Review: The Hoax
The blurb on the back cover of The Hoax by Adrienne Jones doesn’t sound interesting at all, didn’t give me much of an indication of what I was in for and wasn’t really motivating when I cracked open the book. Luckily, the story starts out with a bizarre murder, a guy throwing up behind a funeral home and another guy announcing he’s going to start a religious cult. Jones’ ad for The Hoax on her MySpace page is much more engaging and got my interest:
“Messiahs are made, not born. Joey Duvaine needed a career change. World domination seemed like a fun gig.”
There’s no way to pigeonhole The Hoax into one genre. It’s mystery. It’s fantasy. It’s mythology. It’s a family drama. In some ways, it’s even a love story. I guess “speculative mystery with sudden bursts of dysfunctional familial and romantic love” would be a good way to describe it.
The Hoax slows down in the beginning when everyone is being established, but Jones inserted enough weirdness in it to keep me reading. It picked up significantly once the actual hoax kicked into gear.
Jones strikes me as an author who really loves her characters, puts a lot of effort into developing them and wants the reader to know all about them. Secondary and even tertiary characters get a lot of face time in The Hoax. They’re all such distinct and well-rounded characters that it’s OK and doesn’t bog things down.

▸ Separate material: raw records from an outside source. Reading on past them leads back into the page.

/-- TAKEOVER_CLAIM (R395, R396): at the first tick after the release. The transmit sessions on UDP and CAN that are due at it
send (R363). -/
def Blk.doClaim (b : Blk) : Blk :=
  match b.mir.rel with
  | some k =>
    if k = 0 ∨ b.standby = false then b
    else if b.mayClaim = false ∨ b.on R.MIR_STAT_OWNIN then
      (b.onMir (fun m => { m with rel := none })).raise 0xC108 0 []
    else
      let trig := b.trigger
      let b := b.mirrorWrites
      let b := ((b.flag R.MIR_STAT_OWNOUT true).setRole 3).ntcHold
      let b := (b.wr R.MIR_TKO_TRIG trig).wr R.MIR_TKO_FN b.fn
      let b := b.eachOf b.pairedChans (fun c b => if c < 8 then ((b.abortInj c 8).forceValley b c).startSettle c else b.abortInj c 8)
      let b := b.ownSettle
      let b : Blk := match b.mir.got with
        | some f =>
          let b := f.chans.foldl (fun b x => b.claimChan x) b
          let gone := (b.fn - (f.fn + 1)) * b.period
          let b := f.chans.foldl (fun b x => b.onHch x.c (fun h =>
            { h with react := h.react.or (x.react.map (fun m => m.map (fun t => t - gone))) })) b
          let b := (b.onMir (fun m => { m with guard := some 0 })).eachOf (b.pairedChans.filter (fun c => decide (c < 8)))
            (fun n b => b.verdictTick n)
          let own := fun (b : Blk) (s : Nat) => b.rd (R.SLL_SESs_CFG_TRANS s) != 2
          let b := f.sllTx.foldl (fun b x => if own b x.1 then b.wr (R.SLL_SESs_ST_SEQ x.1) (x.2.1 + 1) else b) b
          let b := b.sllSend (own b)
          let b := b.onHasp (fun h => { h with degs := f.degs.foldl (fun l x =>
            l.set x.1 ⟨some (x.2.1 - gone), false, x.2.2, x.1 == 1⟩) h.degs })
          b.each 4 (fun r b => match f.staged.find? (fun x => x.1 == r) with
            | some x => ((b.wr (R.TXN_STAT_STATE r) (if x.2.1 then 2 else 1)).wr (R.TXN_STAT_COUNT r) x.2.2.length).showLeft r
            | none => b)
        | none => b
      let b := (b.txns.ready.foldl (fun b c => if c.mute then b else b.complete c.hdr 0x42 0x01) b).dropInFlight
      let b : Blk := { b with txns := { b.txns with ready := [] } }
      let b : Blk := if b.rd R.HIF_STAT_HB = 2 then b.bridgeAll else b
      ((b.onMir (fun m => { m with guard := some 0, edge := true })).settle).raise 0xC202 0 [Int.ofNat trig]
  | none => b

/-- Every driver-ready input that a drive watches is high and qualified (R81, R397). -/
def Blk.grdyHigh (b : Blk) (n : Nat) : Bool :=
  !b.on (R.Dn_CFG_GRDY_EN n) || (List.range 3).all (fun l => b.on (bitOf (R.Dn_STAT_GRDY n) l))

/-- Every PI and PID of a channel is preloaded to its mirrored output (R109, R110, R397). -/
def Blk.preloadAll (b : Blk) (c : Nat) (ck : Ckpt) : Blk :=
  b.onChan c (fun ch => { ch with due := (List.range ch.prog.elems.length).filterMap (fun i =>
    let k := (ch.prog.elems.getD i default).kind
    if k = .pi ∨ k = .pid then some (i, iAt (ck.rt.getD i default).out 0) else none) })

/-- A drive mirrored in RUN runs again (R397, R132): in its start state, every controller preloaded against the mirrored
outputs; u, iq* and id* are compared with them and blended (R110). -/
def Blk.resumeRun (b : Blk) (n : Nat) (x : HingeChan) : Blk :=
  let o := x.drv
  let b := ((b.wr (R.Dn_SSTAT_SSTATE n) x.sstate).floatRun n).preloadAll n x.ck
  let b := b.onSeq n (fun q => { q with enter := b.cur n != 0 && x.sstate != 4 })
  let b := b.startBlend n 0 8 o.u o.vq o.vd
  if x.sstate = 3 ∨ x.sstate = 6 then
    let b := b.startBlend n 1 8 o.iqRef 0
    let b := if ((b.chan n).part .fieldWeak).isSome then b.startBlend n 3 8 o.idRef 0 else b
    match (b.chan n).part .posLoop with
    | some i => b.startBlend n 4 8 (iAt (x.ck.rt.getD i default).out 0) 0
    | none => b
  else b

/-- One channel at resume (R397). A drive whose pulses a stop had asked to block stays BLOCKED; the row of a lost SYNC is
taken for CLOSED and BRAKE (log entry 141). -/
def Blk.resumeChan (b : Blk) (stale : Bool) (x : HingeChan) : Blk :=
  if b.owns x.c = false ∨ (b.pairedChans.contains x.c) = false then b
  else if stale then (if x.c < 8 then b.blockTo x.c 0 else b.wr (R.Sn_STAT_SSTATE (x.c - 8)) 0)
  else if x.c < 8 then
    let n := x.c
    let free := !b.on (R.Dn_STAT_TRIPIN n) && b.grdyHigh n && b.gateEn n
    if b.pstate n ≠ 0 then b
    else if (x.sstate = 1 ∨ x.sstate = 2) ∧ free = true then b.openCatch n x.sstate
    else if x.pstate = 1 ∧ 3 ≤ x.sstate ∧ free = true then
      if b.sensorless n ∧ b.cur n ≠ 0 ∧ (x.sstate = 3 ∨ x.sstate = 6) ∧ b.on (R.Dn_CSTAT_SYNC n) = false then
        (b.seqIdle n).raise 0x3316 n [5]
      else b.resumeRun n x
    else b.seqIdle n
  else
    let n := x.c - 8
    if (x.pstate = 1 ∨ x.pstate = 2) ∧ b.stpState n = 0 ∧ b.gateEn x.c = true then
      ((b.wr (R.Sn_STAT_SSTATE n) x.pstate).onStp n (fun s => { s with enReq := true, deEn := x.deEn })).preloadAll x.c x.ck
    else b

Oddly, the one who seemed the least developed was the main character, Patrick O’Brien. We get that he loves his friends and usually feels overshadowed by them. We get that he wants a girl in his life. We get that he has a hard time wrapping his head around the situation. But, he doesn’t have much of a personality. Patrick’s “I just can’t believe it!” approach to everything was really irritating. He was like that right up until the end. Dude, believe it. Now deal with it.
Copie and Father Carbone, however, deserve their own buddy comic book where they travel the country investigating supernatural occurrences and argue about who’s going to drive.
The Hoax didn’t give me anything I expected, which, when you’re a jaded old nag like me, is refreshing. It’s definitely a worthwhile read.